Маленькая, щуплая, с завернутым в разноцветное тряпье Петькой, она слезливо гундосила о своих бедах и совсем не походила на ту веселую и крикливую тетку Дарью, какой ее видел Артемка, приходя к Лешке. Дома она и выглядела не такой жалкой и забитой, и гундосила меньше.
– Ты вот жалишься, Дашка, а пьешь. Лучше бы детям чего купила, – упрекнула ее мать, насыпая в торбу картошки.
– Дык жизнь проклятая! Через нее все, – повеселела тетка Дарья. – С горя, Ксения Антиповна, когда и пригублю. Иван мой мне так сказал: «Пей, Дашка, ежели тебе от этого легче». А и вправду легче. Ну, побегла я, Ксюшенька. Дай тебе бог! – И она быстро юркнула за дверь.
В кухне появилась Степанида Ивановна. Она постояла молча, подперев кулаками бока, почмыхала носом и проворчала:
– Бездельница!
– Оно-то так, – согласилась мать, – а жалко.
– Во-во, жалко. Истинно в русской натуре – жалеть бездельников и прощелыг. Они тебе дурачками прикидываются, и мы знаем, что никакие не дурачки, стыдимся за их притворство и им же потакаем. Хор-ро-шо! Не-ет, Ксения Антиповна, у нас с голоду не помрешь, была бы наглость.
– Но если человек уродился таким, что ж ему – пропадать?

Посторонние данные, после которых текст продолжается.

/-- In a hold other samples with the same hold condition select the same event. -/
theorem Block.Selects.of_samples {b : Block vw lw} {i : Inputs n vw} {e : Instr} (h : b.Selects i e)
    (hf : b.fsm = .hold) {x y : BitVec n} (hh : b.holdBit (withSamples i x y) = b.holdBit i) :
    b.Selects (withSamples i x y) e := by
  obtain ⟨hA, hB, hN⟩ := h.not_dispatch_of_hold hf
  cases e with
  | reset | cfgwr | nop | tickoff => exact h
  | emitA => exact absurd rfl hA
  | emitB => exact absurd rfl hB
  | noact => exact absurd rfl hN
  | hold | release =>
    obtain ⟨ht, hen, -, hhold⟩ := h
    exact ⟨ht, hen, hf, hh.trans hhold⟩

/-- In a hold other samples with the same hold condition leave the same registers. -/
theorem StepsTo.of_samples {p : Params} {b b' : Block p.voltBits p.levelBits} {i : Inputs p.adcBits p.voltBits}
    {tr : List (Inputs p.adcBits p.voltBits)} {k : Nat} (h : StepsTo (State.mk' p b (i :: tr) k) b')
    (hf : b.fsm = .hold) {x y : BitVec p.adcBits} (hh : b.holdBit (withSamples i x y) = b.holdBit i) :
    StepsTo (State.mk' p b (withSamples i x y :: tr) k) b' := by
  have hsel : b.Selects i (State.mk' p b (i :: tr) k).event := State.event_eq_iff.mp rfl
  have hl : EventLeaves (State.mk' p b (i :: tr) k) b' (State.mk' p b (i :: tr) k).event := h.leaves
  generalize (State.mk' p b (i :: tr) k).event = e at hsel hl
  obtain ⟨hA, hB, -⟩ := hsel.not_dispatch_of_hold hf
  have hl' : EventLeaves (State.mk' p b (withSamples i x y :: tr) k) b' e := by
    cases e with
    | emitA => exact absurd rfl hA
    | emitB => exact absurd rfl hB
    | reset | cfgwr | nop | tickoff | noact | hold | release => exact hl
  exact Block.Selects.stepsTo (hsel.of_samples hf hh) hl'

end Samples

/-! The obligations of the family. -/

/-- Settles O46: STATE after each event by `EventLeaves.fsm_eq`; while the hold lasts no event that writes OUT, SLOT or RES
is performed. -/
theorem pulseStartsAtEmitAndEndsAtRelease : Obligations.PulseStartsAtEmitAndEndsAtRelease := by
  unfold Obligations.PulseStartsAtEmitAndEndsAtRelease
  intro s b hstep
  have hfsm : b.fsm = fsmAfter s.block.fsm s.event := hstep.leaves.fsm_eq
  have hstart (hidle : s.block.fsm = .idle) : b.fsm = .hold ↔ s.event = .emitA ∨ s.event = .emitB := by
    rw [hfsm, hidle, fsmAfter_idle_eq_hold_iff]
  have hend (hhold : s.block.fsm = .hold) : b.fsm = .idle ↔ s.event = .release ∨ s.event = .reset := by
    rw [hfsm, hhold, fsmAfter_hold_eq_idle_iff]
  refine ⟨hstart, hend, fun hhold hhold' => ?constant⟩
  obtain ⟨hA, hB, hN⟩ := (State.event_eq_iff.mp rfl : s.block.Selects s.inputs s.event).not_dispatch_of_hold hhold
  obtain ⟨hL, hR⟩ : s.event ≠ .release ∧ s.event ≠ .reset := by
    rw [← not_or, ← hend hhold, hhold']
    decide
  obtain ⟨-, hres, hslot, hout, -⟩ := registersAreWrittenOnlyByTheirEvents s b hstep
  exact ⟨by_contra fun h => by simpa [hA, hB, hL, hR] using hout h,
    by_contra fun h => by simpa [hA, hB, hR] using hslot h,
    by_contra fun h => by simpa [hA, hB, hN, hR] using hres h⟩

/-- Settles O47: one emission, then the clocks that sustain the hold, then one release. -/
theorem pulseOfAnyLength : Obligations.PulseOfAnyLength := by
  unfold Obligations.PulseOfAnyLength
  intro p b s first last polls tr k hen hf hfirst hemits hpolls hlast hrelease
  have hemit : StepsTo (State.mk' p b (first :: (polls ++ last :: tr)) k) (b.emit s) :=
    stepsTo_emit hen hf hfirst hemits
  have hheld (m : Nat) (hm : m ≤ polls.length) :
      runSteps (m + 1) (State.mk' p b (first :: (polls ++ last :: tr)) k)
        = .next (State.mk' p (b.emit s) (polls.drop m ++ last :: tr) (k + (m + 1))) := by
    calc runSteps (m + 1) (State.mk' p b (first :: (polls ++ last :: tr)) k)
        = runSteps m (State.mk' p (b.emit s) (polls ++ last :: tr) (k + 1)) := runSteps_succ m hemit
      _ = .next (State.mk' p (b.emit s) (polls.drop m ++ last :: tr) (k + 1 + m)) :=
        runSteps_of_keepsHolding (b := b.emit s) hen rfl hpolls (last :: tr) (k + 1) hm
      _ = .next (State.mk' p (b.emit s) (polls.drop m ++ last :: tr) (k + (m + 1))) := by
        rw [Nat.add_assoc, Nat.add_comm 1 m]
  refine ⟨hheld, ?released⟩
  have hend : StepsTo (State.mk' p (b.emit s) (last :: tr) (k + (polls.length + 1))) (b.emit s).release :=
    stepsTo_release hen rfl hlast hrelease
  have hall := hheld polls.length le_rfl
  rw [List.drop_length, List.nil_append] at hall
  exact (runSteps_add hall 1).trans (runSteps_succ 0 hend)

/-- Settles O48: the hold condition of mode BOTH is false exactly where neither comparator bit is set. -/
theorem releaseNeedsBothWires : Obligations.ReleaseNeedsBothWires := by
  unfold Obligations.ReleaseNeedsBothWires
  intro s hwf htick hen hf hmode
  obtain ⟨ha, hb⟩ :=
    Block.blw_eq_false_iff_value (b := s.block) (i := s.inputs) (adcBits_pos_of_params_wf hwf)
  calc s.event = .release
      ↔ s.block.holdBit s.inputs = false :=
        State.event_eq_iff.trans ⟨fun ⟨_, _, _, h⟩ => h, fun h => ⟨htick, hen, hf, h⟩⟩
    _ ↔ s.block.blwA s.inputs = false ∧ s.block.blwB s.inputs = false := by
        rw [Block.holdBit_of_both hmode, Bool.or_eq_false_iff]
    _ ↔ _ := and_congr ha hb

/-- Settles O49: the hold condition of a one-wire mode is the watched wire's comparator bit, which the other sample does not
enter. -/
theorem unwatchedWireHasNoInfluence : Obligations.UnwatchedWireHasNoInfluence := by
  unfold Obligations.UnwatchedWireHasNoInfluence
  intro p b b' i x tr k hf hstep
  have hstep' : StepsTo (State.mk' p b (i :: tr) k) b' := hstep
  refine ⟨fun hmode => ?aOnly, fun hmode => ?bOnly⟩
  case aOnly =>
    refine hstep'.of_samples hf (x := i.rawA) (y := x) ?_
    rw [Block.holdBit_of_aOnly hmode, Block.holdBit_of_aOnly hmode, Block.blwA_withSamples]
  case bOnly =>
    refine hstep'.of_samples hf (x := x) (y := i.rawB) ?_
    rw [Block.holdBit_of_bOnly hmode, Block.holdBit_of_bOnly hmode, Block.blwB_withSamples]

/-- Settles O14: HOLD's rule leaves the registers, and its condition does not name the classifiers. -/
theorem holdChangesNothing : Obligations.HoldChangesNothing := by
  unfold Obligations.HoldChangesNothing
  exact fun s => ⟨EventLeaves.exec_eq (e := .hold) rfl,
    fun ht hen hf hh => State.event_eq_iff.mpr ⟨ht, hen, hf, hh⟩⟩

/-- Settles O15: RELEASE's rule is `Block.release`, and its condition does not name the classifiers. -/
theorem releaseClearsTheOutput : Obligations.ReleaseClearsTheOutput := by
  unfold Obligations.ReleaseClearsTheOutput
  exact fun s => ⟨EventLeaves.exec_eq (e := .release) rfl,
    fun ht hen hf hh => State.event_eq_iff.mpr ⟨ht, hen, hf, hh⟩⟩

/-- Settles O36: the three modes by their comparator bits, and FLOOR = 0 by `below_zero`. -/
theorem holdConditionByMode : Obligations.HoldConditionByMode := by
  unfold Obligations.HoldConditionByMode
  exact fun n vw lw b i => ⟨Block.holdBit_of_both, Block.holdBit_of_aOnly, Block.holdBit_of_bOnly,
    Block.holdBit_of_floor_zero⟩

end Sys2Proof.Machine

/-! SUPPORT. The proofs of the family 44_dispatch.md: the slots of a wire, the emission register by register, and the
three ways a dispatch cycle can end. -/

namespace Sys2Proof.Machine

/-! The slots of a wire, `{wire, idx}` (30_encoding.md R57), and the registers they name (10_state.md R12, R14). -/

section Slots

theorem slotOf_a_eq_setWidth (k : Idx) : slotOf .a k = k.setWidth 3 := by revert k; decide

theorem slotOf_b_eq_setWidth (k : Idx) : slotOf .b k = 4 + k.setWidth 3 := by revert k; decide

theorem slotOf_a_lt_four (k : Idx) : slotOf .a k < 4 := by revert k; decide

theorem slotOf_b_not_lt_four (k : Idx) : ¬slotOf .b k < 4 := by revert k; decide

theorem slotOf_extract_idx (w : Wire) (k : Idx) : (slotOf w k).extractLsb' 0 2 = k := by
  cases w <;> revert k <;> decide

variable {α : Type} (f : Vector α 8) (k : Idx)

theorem readSlot_slotOf_a : readSlot f (slotOf .a k) = f[k.toNat]'(by have := k.isLt; omega) := by
  simp only [readSlot, slotOf_a_toNat]

theorem readSlot_slotOf_b : readSlot f (slotOf .b k) = f[4 + k.toNat]'(by have := k.isLt; omega) := by
  simp only [readSlot, slotOf_b_toNat]

end Slots

/-! The operations of a dispatch cycle in terms of register positions (44_dispatch.md R100, R101, R103). -/

section Positions

variable {n vw lw : Nat} (b : Block vw lw) (i : Inputs n vw)

theorem Block.emit_slotOf_a (k : Idx) :
    b.emit (slotOf .a k) = { b with
      out := b.act[k.toNat]'(by have := k.isLt; omega), slot := slotOf .a k, res := .matched, fsm := .hold } := by
  rw [Block.emit, readSlot_slotOf_a]

theorem Block.emit_slotOf_b (k : Idx) :
    b.emit (slotOf .b k) = { b with
      out := b.act[4 + k.toNat]'(by have := k.isLt; omega), slot := slotOf .b k, res := .matched, fsm := .hold } := by
  rw [Block.emit, readSlot_slotOf_b]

– Куда там! – рассмеялась Степанида Ивановна. – Плодить себе подобных! Ну, будет, что-то я сегодня не в духе. Кипяточек есть? Я тут грузинского раздобыла – почаевничаем. Мой Онисим обещался припоздниться.
– Сейчас поставлю.
За окном опускался вечер. Бело-розовый от кирпичной пыли снег во дворе перестал искриться – лежал серым застиранным полотном. Включили свет – и на улице враз потемнело. Теперь уже не оставалось никакой надежды прокатиться на машине – дядьки Демида все не было.
Артемка долго еще разглядывал альбом, выслушивая пояснения Степаниды Ивановны, потом они пили чай вприкуску. От чая этого навару никакого, но от сахара, отливающего синевой и каменно-крепкого, попробуй откажись. Тут и не хочешь, а станешь водохлебом. И Артемка упорно одолевал третий стакан.
Дядька Демид появился неожиданно. Он шумно ввалился в дом, обдав всех морозной свежестью, – румяный, веселый.
– Чаевничаем? – загудел с порога. – Это верно: чифирек скрепляет кости, сахарок приносит вред.
Он имел в виду крепкий до горечи чай Степаниды Ивановны. Артемка однажды отхлебнул, так еле сдержался, чтобы не сплюнуть. И как она только употребляет такой? Да еще и посмеивается, дескать, вы не чай пьете, а водичку закрашенную.
Под мышкой у дядьки Демида был зажат объемистый сверток, и Артемкин взгляд так и тянулся к нему. Гостинец – это уж точно. Кто без гостинца приезжает из Гомеля? Но разворачивать сверток дядька Демид не спешил; он положил его на лавку, неторопко разделся, переобулся, все время разговаривая со Степанидой Ивановной и мамкой и вовсе не замечая Артемку, старательно отводя от него взгляд. И Артемка понял: сверток – для него. Слишком уж улыбчив сегодня дядька Демид.
– Ну, кому это? – спросил он наконец, указывая глазами на сверток.
Артемка расплылся в улыбке. Кому же еще, как не ему?
– Мне.
– Тогда отгадай, что там.
– С трех раз, – поторопился Артемка выговорить себе условие.
– Валяй с трех.
– Значит, так… – задумался он, прикидывая, что бы там могло быть вкусное такое. – Пряники и мармелад!
– Один, – загнул палец дядька Демид.
Не отгадал Артемка и во второй раз. Конечно, даже не отгадай он, все равно содержимое свертка достанется ему, но тогда это будет «незаслуженно».
– А полёгать можно?
– Попробуй.
Артемка взвесил сверток, тайком ощупывая его со всех сторон, и чуть не подскочил от радостной догадки:
– Коньки!
– Гляди ты его! – удивился дядька Демид. – Прямо сквозь стену видит. Ну, разворачивай, угадал.
Таких коньков не было ни у кого в поселке, даже у Петьки Климука, который вечно задавался своими снегурками; из-под бумаги блеснули настоящие дутыши! У Артемки дух перехватило. Белые, сверкающие, как зеркало, с насечками на носках и пухлыми приземистыми ножками, они просто завораживали. Теперь он Климука как пить дать обгонит, а то на деревяшках какая езда!